Si se aprecia en su hondura la tragedia de estos escritores, tal vez podría resultar comprensible el hecho de que varios entre ellos muestren interés por los planes de reconciliación que ahora sustenta el Ministerio de Cultura de la Isla. Incluso puede parecer natural que más de uno haya pactado ya una suerte de intercambio tácito, mediante el cual se le facilita el acercamiento al público de aquí y aun la posibilidad de vuelta a casa, aunque sea de visita, a cambio de que acepte la invitación, es decir, que entre por el aro.

Cada cual con su cuero hace tambores. No más faltara. Y como no es bonito enfrentar la intolerancia desde la intolerancia, no procede un emplazamiento a quienes, haciendo uso de sus libérrimas ganas, acatan otra vez las reglas.

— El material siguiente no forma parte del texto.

-- ==== Sys2Proof/Laws/Slate.lean ====
section
/-!
SUPPORT. Slate: what an issue comes to (07 R156 to R159), once for all instructions, and reads of a thread's registers after
writes.
-/
namespace Sys2Proof.Machine

open Sys2Proof.Safety

theorem SMap.ins_ins {α : Type} (m : SMap α) (k : Nat) (a b : α) : SMap.ins (SMap.ins m k a) k b = SMap.ins m k b := by
  induction m with
  | nil => simp [SMap.ins]
  | cons p m ih =>
    simp only [SMap.ins]
    split
    · simp [SMap.ins]
    · split
      · simp [SMap.ins]
      · rename_i h1 h2
        simp [SMap.ins, h1, h2, ih]

/-- A second write of a thread that is alive replaces the first. -/
theorem State.setThread_setThread (s : State) (k : Nat) {u v : Thread} (hu : u.alive = true) (hv : v.alive = true) :
    (s.setThread k u).setThread k v = s.setThread k v := by
  have h1 : u ≠ {} := by rintro rfl; cases hu
  have h2 : v ≠ {} := by rintro rfl; cases hv
  unfold State.setThread
  simp only [SMap.put, h1, h2, if_false, SMap.ins_ins]

theorem State.alive_of_ready {s : State} {t : ThreadId} (h : s.threadReady t = true) : (thr s t).alive = true := by
  unfold State.threadReady at h
  simp only [Bool.and_eq_true] at h
  exact h.1.1.1.2

/-- A word of the form has its opcode. -/
theorem Shape.opc_of_ok {p : Shape} {w : SlateWord} (h : p.ok w = true) : w.opc = p.opc := by
  unfold Shape.ok at h
  simp only [Bool.and_eq_true, beq_iff_eq] at h
  obtain ⟨⟨⟨⟨⟨⟨⟨⟨⟨⟨⟨h, _⟩, _⟩, _⟩, _⟩, _⟩, _⟩, _⟩, _⟩, _⟩, _⟩, _⟩ := h
  exact h.symm

/-- An instruction that issues comes to its guard. -/
theorem State.issue_form {s : State} {t : ThreadId} {p : Shape} {w : SlateWord} {always : Bool} {eff : State → Thread → Issue}
    (h : Issues s t p w) :
    s.issue t p w always eff =
      if !always && (thr s t).guard w == 0 then .next (went s t w (thr s t)) else
        match eff s (thr s t) with
        | .go s' => .next (s'.setThread (threadKey t) { (s'.thread (threadKey t)) with pc := (thr s t).pc + slateSize w })
        | .jump s' pc => .next (s'.setThread (threadKey t) { (s'.thread (threadKey t)) with pc := pc })
        | .stall => .next s
        | .trap s' c => .next (s'.slateFault t c)
        | .ended s' => .next s' := by
  obtain ⟨h1, h2, h3, h4, h5⟩ := h
  unfold thr at h2 h4
  have hv : ((p.vregs w).any fun r => (s.pendingRegs t).contains r) = false := by
    simpa using h5
  have h8 : 8 ≤ slateSize w := by unfold slateSize; split <;> decide
  unfold State.issue Thread.seen
  dsimp only
  rw [if_neg (by simp [h1]), if_neg (Nat.not_lt.2 (Nat.le_trans (Nat.add_le_add_left h8 _) h2)), Shape.opc_of_ok h3,
    bne_self_eq_false, Bool.false_and, if_neg Bool.false_ne_true, if_neg (Nat.not_lt.2 h2), h3, h4, if_neg (by decide),
    if_neg (Nat.not_lt.2 h2), hv, if_neg Bool.false_ne_true]
  rfl

/-- An instruction that issues with its guard open, or runs whatever its guard, comes to its effect. -/
theorem State.issue_eff {s : State} {t : ThreadId} {p : Shape} {w : SlateWord} {always : Bool} {eff : State → Thread → Issue}
    (h : Issues s t p w) (g : always = true ∨ Open s t w) :
    s.issue t p w always eff =
      match eff s (thr s t) with
      | .go s' => .next (s'.setThread (threadKey t) { (s'.thread (threadKey t)) with pc := (thr s t).pc + slateSize w })
      | .jump s' pc => .next (s'.setThread (threadKey t) { (s'.thread (threadKey t)) with pc := pc })
      | .stall => .next s
      | .trap s' c => .next (s'.slateFault t c)
      | .ended s' => .next s' := by
  have hg : (!always && (thr s t).guard w == 0) = false := by
    rcases g with g | g
    · simp [g]
    · unfold Open at g
      rw [beq_eq_false_iff_ne.2 g, Bool.and_false]
  rw [State.issue_form h, if_neg (by rw [hg]; exact Bool.false_ne_true)]

/-- A word whose opcode no instruction has, or whose fields are not of the form, raises ILLEGAL (07 R157, R180). -/
theorem State.issue_illegal {s : State} {t : ThreadId} {p : Shape} {w : SlateWord} {always : Bool}
    {eff : State → Thread → Issue} (h1 : s.threadReady t = true) (h2 : (thr s t).pc + 8 ≤ 0x80000)
    (ho : w.opc = p.opc ∨ slateOpcode w.opc.toNat = false) (h3 : p.ok ((thr s t).seen w) = false) :
    s.issue t p w always eff = .next (s.slateFault t 1) := by
  unfold thr at h2 h3
  unfold State.issue
  dsimp only
  rw [if_neg (by simp [h1]), if_neg (Nat.not_lt.2 h2), if_neg (by rcases ho with h | h <;> simp [h]), if_pos (by simp [h3])]

/-- With its guard closed an instruction only advances the program counter (07 R158). -/
theorem State.issue_closed {s : State} {t : ThreadId} {p : Shape} {w : SlateWord} {eff : State → Thread → Issue}
    (h : Issues s t p w) (g : (thr s t).guard w = 0) : s.issue t p w false eff = .next (went s t w (thr s t)) := by
  rw [State.issue_form h, if_pos (by rw [g]; rfl)]

/-- An effect on the thread's registers alone. -/
theorem State.issue_regs {s : State} {t : ThreadId} {p : Shape} {w : SlateWord} {always : Bool} {f : Thread → Thread}
    (h : Issues s t p w) (g : always = true ∨ Open s t w) (hf : (f (thr s t)).alive = (thr s t).alive) :
    s.issue t p w always (State.regsOnly t f) = .next (went s t w (f (thr s t))) := by
  rw [State.issue_eff h g]
  have ha := State.alive_of_ready h.1
  simp only [State.regsOnly, State.thread_setThread, if_true]
  rw [State.setThread_setThread _ _ (hf.trans ha) (by simp [hf, ha])]
  rfl

/-- An effect on the thread's registers that leaves the rest of the machine as `s'` has it. -/
theorem State.issue_go {s s' : State} {t : ThreadId} {p : Shape} {w : SlateWord} {always : Bool}
    {eff : State → Thread → Issue} {u : Thread} (h : Issues s t p w) (g : always = true ∨ Open s t w)
    (he : eff s (thr s t) = .go (s'.setThread (threadKey t) u)) (hu : u.alive = (thr s t).alive) :
    s.issue t p w always eff =
      .next (s'.setThread (threadKey t) { u with pc := (thr s t).pc + slateSize w }) := by
  have ha := State.alive_of_ready h.1
  rw [State.issue_eff h g, he]
  simp only [State.thread_setThread, if_true]
  rw [State.setThread_setThread _ _ (hu.trans ha) (by simp [hu, ha])]

/-- An effect that writes the thread's registers alone. -/
theorem State.issue_thread {s : State} {t : ThreadId} {p : Shape} {w : SlateWord} {always : Bool}
    {eff : State → Thread → Issue} {u : Thread} (h : Issues s t p w) (g : always = true ∨ Open s t w)
    (he : eff s (thr s t) = .go (s.setThread (threadKey t) u)) (hu : u.alive = (thr s t).alive) :
    s.issue t p w always eff = .next (went s t w u) := State.issue_go h g he hu

/-- An effect on the thread's registers that draws a free value. -/
theorem State.issue_drawn {s : State} {t : ThreadId} {p : Shape} {w : SlateWord} {always : Bool}
    {eff : State → Thread → Issue} {u : Thread} (h : Issues s t p w) (g : always = true ∨ Open s t w)
    (he : eff s (thr s t) = .go (s.drawn.setThread (threadKey t) u)) (hu : u.alive = (thr s t).alive) :
    s.issue t p w always eff = .next (went s.drawn t w u) := State.issue_go h g he hu

/-- Only the effect on this state and thread matters. -/
theorem State.issue_congr {s : State} {t : ThreadId} {p : Shape} {w : SlateWord} {always : Bool}
    {eff eff' : State → Thread → Issue} (h : eff s (thr s t) = eff' s (thr s t)) :
    s.issue t p w always eff = s.issue t p w always eff' := by
  unfold State.issue
  unfold thr at h
  dsimp only
  rw [h]

/-- An effect elsewhere in the machine: the thread's registers stay. -/
theorem State.issue_on {s s' : State} {t : ThreadId} {p : Shape} {w : SlateWord} {always : Bool}
    {eff : State → Thread → Issue} (h : Issues s t p w) (g : always = true ∨ Open s t w)
    (he : eff s (thr s t) = .go s') (hs : thr s' t = thr s t) :
    s.issue t p w always eff = .next (went s' t w (thr s t)) := by
  rw [State.issue_eff h g, he]
  unfold went
  rw [hs]
  show Host.Outcome.next _ = _
  rw [show s'.thread (threadKey t) = thr s t from hs]

/-- A branch taken. -/
theorem State.issue_jump {s : State} {t : ThreadId} {p : Shape} {w : SlateWord} {always : Bool}
    {eff : State → Thread → Issue} {pc : Nat} (h : Issues s t p w) (g : always = true ∨ Open s t w)
    (he : eff s (thr s t) = .jump s pc) :
    s.issue t p w always eff = .next (s.setThread (threadKey t) { (thr s t) with pc := pc }) := by
  rw [State.issue_eff h g, he]
  rfl

/-- A branch taken after a write of the thread's registers. -/
theorem State.issue_jump_regs {s : State} {t : ThreadId} {p : Shape} {w : SlateWord} {always : Bool}
    {eff : State → Thread → Issue} {v : Thread} {pc : Nat} (h : Issues s t p w) (g : always = true ∨ Open s t w)
    (hv : v.alive = (thr s t).alive) (he : eff s (thr s t) = .jump (s.setThread (threadKey t) v) pc) :
    s.issue t p w always eff = .next (s.setThread (threadKey t) { v with pc := pc }) := by
  have ha := State.alive_of_ready h.1
  rw [State.issue_eff h g, he]
  simp only [State.thread_setThread, if_true]
  rw [State.setThread_setThread _ _ (hv.trans ha) (by simp [hv, ha])]

/-- An exception (07 R180). -/
theorem State.issue_trap {s s' : State} {t : ThreadId} {p : Shape} {w : SlateWord} {always : Bool}
    {eff : State → Thread → Issue} {c : Nat} (h : Issues s t p w) (g : always = true ∨ Open s t w)
    (he : eff s (thr s t) = .trap s' c) : s.issue t p w always eff = .next (s'.slateFault t c) := by
  rw [State.issue_eff h g, he]

/-! ## The shared forms (07 R163, R164) -/

theorem State.scalarOp_eq {s : State} {t : ThreadId} {w : SlateWord} {o : BitVec 8} {tys : List Nat} {f : Word → Word → Word}
    (h : Issues s t { opc := o, tys := tys, d := .s, a := .s, b := .s, bsels := [0, 2, 3] } w) (g : Open s t w) :
    s.scalarOp t w o tys f
      = .next (went s t w ((thr s t).setS w.d.toNat (f ((thr s t).sreg w.a.toNat) ((thr s t).opS w)))) :=
  State.issue_regs h (.inr g) rfl

/-- The type of a word that meets a form is one of the form's. -/
theorem Shape.ty_of_ok {p : Shape} {w : SlateWord} (h : p.ok w = true) : w.ty.toNat ∈ p.tys := by
  unfold Shape.ok at h
  simp only [Bool.and_eq_true, List.contains_iff_mem] at h
  exact h.1.1.1.1.1.1.1.1.1.2

/-! ## Registers of a thread -/

@[simp] theorem Thread.setS_alive (t : Thread) (r : Nat) (x : Word) : (t.setS r x).alive = t.alive := rfl

@[simp] theorem Thread.setV_alive (t : Thread) (r l : Nat) (x : Word) : (t.setV r l x).alive = t.alive := rfl

@[simp] theorem Thread.setP_alive (t : Thread) (r : Nat) (x : BitVec 64) : (t.setP r x).alive = t.alive := by
  unfold Thread.setP; split <;> rfl

@[simp] theorem Thread.mapV_alive (t : Thread) (g : BitVec 64) (r : Nat) (f : Nat → Word) : (t.mapV g r f).alive = t.alive := by
  unfold Thread.mapV
  suffices h : ∀ (l : List Nat) (u : Thread), (l.foldl (fun t' l => t'.setV r l (f l)) u).alive = u.alive from h _ _
  intro l
  induction l with
  | nil => intro; rfl
  | cons a l ih => intro u; exact ih _

@[simp] theorem Thread.mapP_alive (t : Thread) (g : BitVec 64) (d : Nat) (x : BitVec 64) : (t.mapP g d x).alive = t.alive :=
  Thread.setP_alive ..

theorem State.vectorOp_eq {s : State} {t : ThreadId} {w : SlateWord} {o : BitVec 8} {tys : List Nat} {c : RegKind}
    {f : Word → Word → Word → Word}
    (h : Issues s t { opc := o, tys := tys, d := .v, a := .v, b := .v, c := c, bsels := [0, 1, 2, 3] } w) :
    s.vectorOp t w o tys c f
      = .next (went s t w ((thr s t).mapV ((thr s t).guard w) w.d.toNat fun l =>
          f ((thr s t).vreg w.a.toNat l) ((thr s t).opV w l) ((thr s t).vreg w.c.toNat l))) :=
  State.issue_regs h (.inl rfl) (Thread.mapV_alive ..)
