-- ==== Sys2Proof/Laws/KeepsLinks.lean ====
section
/-!
SUPPORT. What `Keeps` says, of lanes, the tile link, the scene and the sequencer: one lemma per operation.
-/
namespace Sys2Proof.Machine

open Sys2Proof.Safety

theorem State.laneCodeword_keeps (s : State) (l : Nat) (levels : List (BitVec 2)) :
    Keeps s (s.laneCodeword l levels).1 := by
  unfold State.laneCodeword
  extract_lets -merge -useContext -underBinder +onlyGivenNames v0 v1 v2 v3 v4 v5 v6 v7 v8 v9 v10 x12 v11 v13
  try clear_value v11; try clear_value v10; try clear_value v9; try clear_value v8; try clear_value v7; try clear_value v6; try clear_value v5; try clear_value v4; try clear_value v3; try clear_value v2; try clear_value v1; try clear_value v0
  have h14 : Keeps s v13 := by
    unfold v13
    exact .trans (.trans ((State.setLane_keeps ..)) (State.bump_keeps ..)) (State.bump_keeps ..)
  clear_value v13
  extract_lets -merge -useContext -underBinder +onlyGivenNames v15
  have h16 : Keeps s v15 := by
    unfold v15
    split
    · exact h14
    · exact .trans (.trans h14 (State.bump_keeps ..)) (State.bump_keeps ..)
    · exact .trans (.trans (.trans h14 (State.bump_keeps ..)) (State.setFlag_keeps ..)) (State.event_keeps ..)
  clear_value v15
  exact h16

theorem State.laneHunt_keeps (s : State) (l : Nat) (levels : List (BitVec 2)) :
    Keeps s (s.laneHunt l levels).1 := by
  unfold State.laneHunt
  split
  · extract_lets -merge -useContext -underBinder +onlyGivenNames v0 v1 v2 v3
    try clear_value v3; try clear_value v2; try clear_value v1; try clear_value v0
    exact .trans ((State.setLane_keeps ..)) (State.bump_keeps ..)
  · exact Keeps.refl _

theorem State.laneLockLost_keeps (s : State) (l : Nat) :
    Keeps s (s.laneLockLost l) := by
  unfold State.laneLockLost
  exact .trans (.trans ((State.setLane_keeps ..)) (State.setFlag_keeps ..)) (State.event_keeps ..)

theorem State.laneLink_keeps (s : State) (l : Nat) (w : LaneSt) :
    Keeps s (s.laneLink l w) := by
  unfold State.laneLink
  extract_lets -merge -useContext -underBinder +onlyGivenNames x1 v0
  have h2 : Keeps s v0 := by
    unfold v0
    exact (State.setLane_keeps ..)
  clear_value v0
  split
  · exact .trans h2 (State.setLane_keeps ..)
  · exact h2

theorem State.holdAdapt_keeps (s : State) (l : Nat) :
    Keeps s (s.holdAdapt l) := by
  unfold State.holdAdapt
  split
  · exact .trans (.trans ((State.setReg_keeps ..)) (State.setReg_keeps ..)) (State.drawn_keeps ..)
  · exact Keeps.refl _

theorem State.laneCtrlWrite_keeps (s : State) (l : Nat) (v : Word) :
    Keeps s (s.laneCtrlWrite l v) := by
  unfold State.laneCtrlWrite
  extract_lets -merge -useContext -underBinder +onlyGivenNames v0 v1
  try clear_value v0
  have h2 : Keeps s v1 := by
    unfold v1
    refine Keeps.trans ?_ (State.store_keeps ..)
    split
    · exact (State.holdAdapt_keeps ..)
    · exact Keeps.refl _
  clear_value v1
  split
  · exact h2
  · exact .trans h2 (State.setLane_keeps ..)

theorem execStateReq_keeps (lane : Fin 74) (b : BusWrite) (s : State) :
    KeepsOut s (execStateReq lane b s) := by
  unfold execStateReq
  refine KeepsOut.next ?_
  refine Keeps.trans ?_ (State.busWrite_keeps (heff := fun y0 _ => ?_) ..)
  · exact Keeps.refl _
  · exact (State.laneCtrlWrite_keeps ..)

theorem State.sendBits_keeps (s : State) (l : Nat) (bs : List Bool) :
    Keeps s (s.sendBits l bs) := by
  unfold State.sendBits
  extract_lets -merge -useContext -underBinder +onlyGivenNames v0 v1
  try clear_value v1; try clear_value v0
  exact (State.setLane_keeps ..)

theorem State.laneSend_keeps (s : State) (l : Nat) (bs : List Block) :
    Keeps s (s.laneSend l bs) := by
  unfold State.laneSend
  extract_lets -merge -useContext -underBinder +onlyGivenNames v0
  try clear_value v0
  exact .trans ((State.setLane_keeps ..)) (State.sendBits_keeps ..)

Lamentablemente, tampoco es posible dejar de recordar que aquellos que le prenden la vela al santo son los mismos que le abrieron la llaga. Ni sería juicioso pasarle por encima a la cuestión sin desgranar dos o tres interrogantes que caen sobre su peso.

¿Será que luego de transcurrido casi medio siglo continuamos viendo como cosa normal que el poder político, siempre el mismo, paute los destinos de la cultura en Cuba? ¿Es que existen diferencias esenciales entre la situación de 1961, cuando Dios dijo "conmigo o contra mí", y el actual proyecto, que borra o incluye nombres, que autoriza o desautoriza obras, que perdona o salva, según le resulte conveniente a Dios? ¿Acaso no sería más sencillo que el Gobierno demostrara sus buenas intenciones, si las tuviese, dejando de una vez la cultura y el arte en manos de sus auténticos hacedores, sin poses de perdonavidas, sin presiones de ningún tipo, sin condiciones impuestas a partir de simpatías o antipatías, y, sobre todo, abriendo las arcas, pero en serio, a la libre expresión, al pluralismo de ideas y al libre comportamiento individual?

Si asombra constatar la impunidad con que durante tanto tiempo el poder político se ha mantenido alterando su misión, desbordando sus prerrogativas, al marcar los límites de influencia del arte y la cultura, al decidir qué se publica o qué se lee, y al condenar tanto al artista como al hombre común por lo que piensan o por el modo en que resuelven encausar su albedrío, más podría asombrar hoy la inocencia, o la desidia, de quienes le hacen el juego.

Ni siquiera resulta sensata la justificación de los que, al no haberse formado como escritores dentro de la Isla, por la edad y/o por determinadas circunstancias, no se consideran comprometidos con la historia. El arte y la literatura, que se nutren de las más diversas, relativas, misteriosas substancias de lo humano, no armonizan con la verdad incontestable y rígida del totalitarismo. Y este principio ha sido tantas veces probado que, para suscribirlo, nadie necesita sufrir en carne propia su lección. Mucho menos en el caso cubano, donde las víctimas son numerosas y están a ojos vista.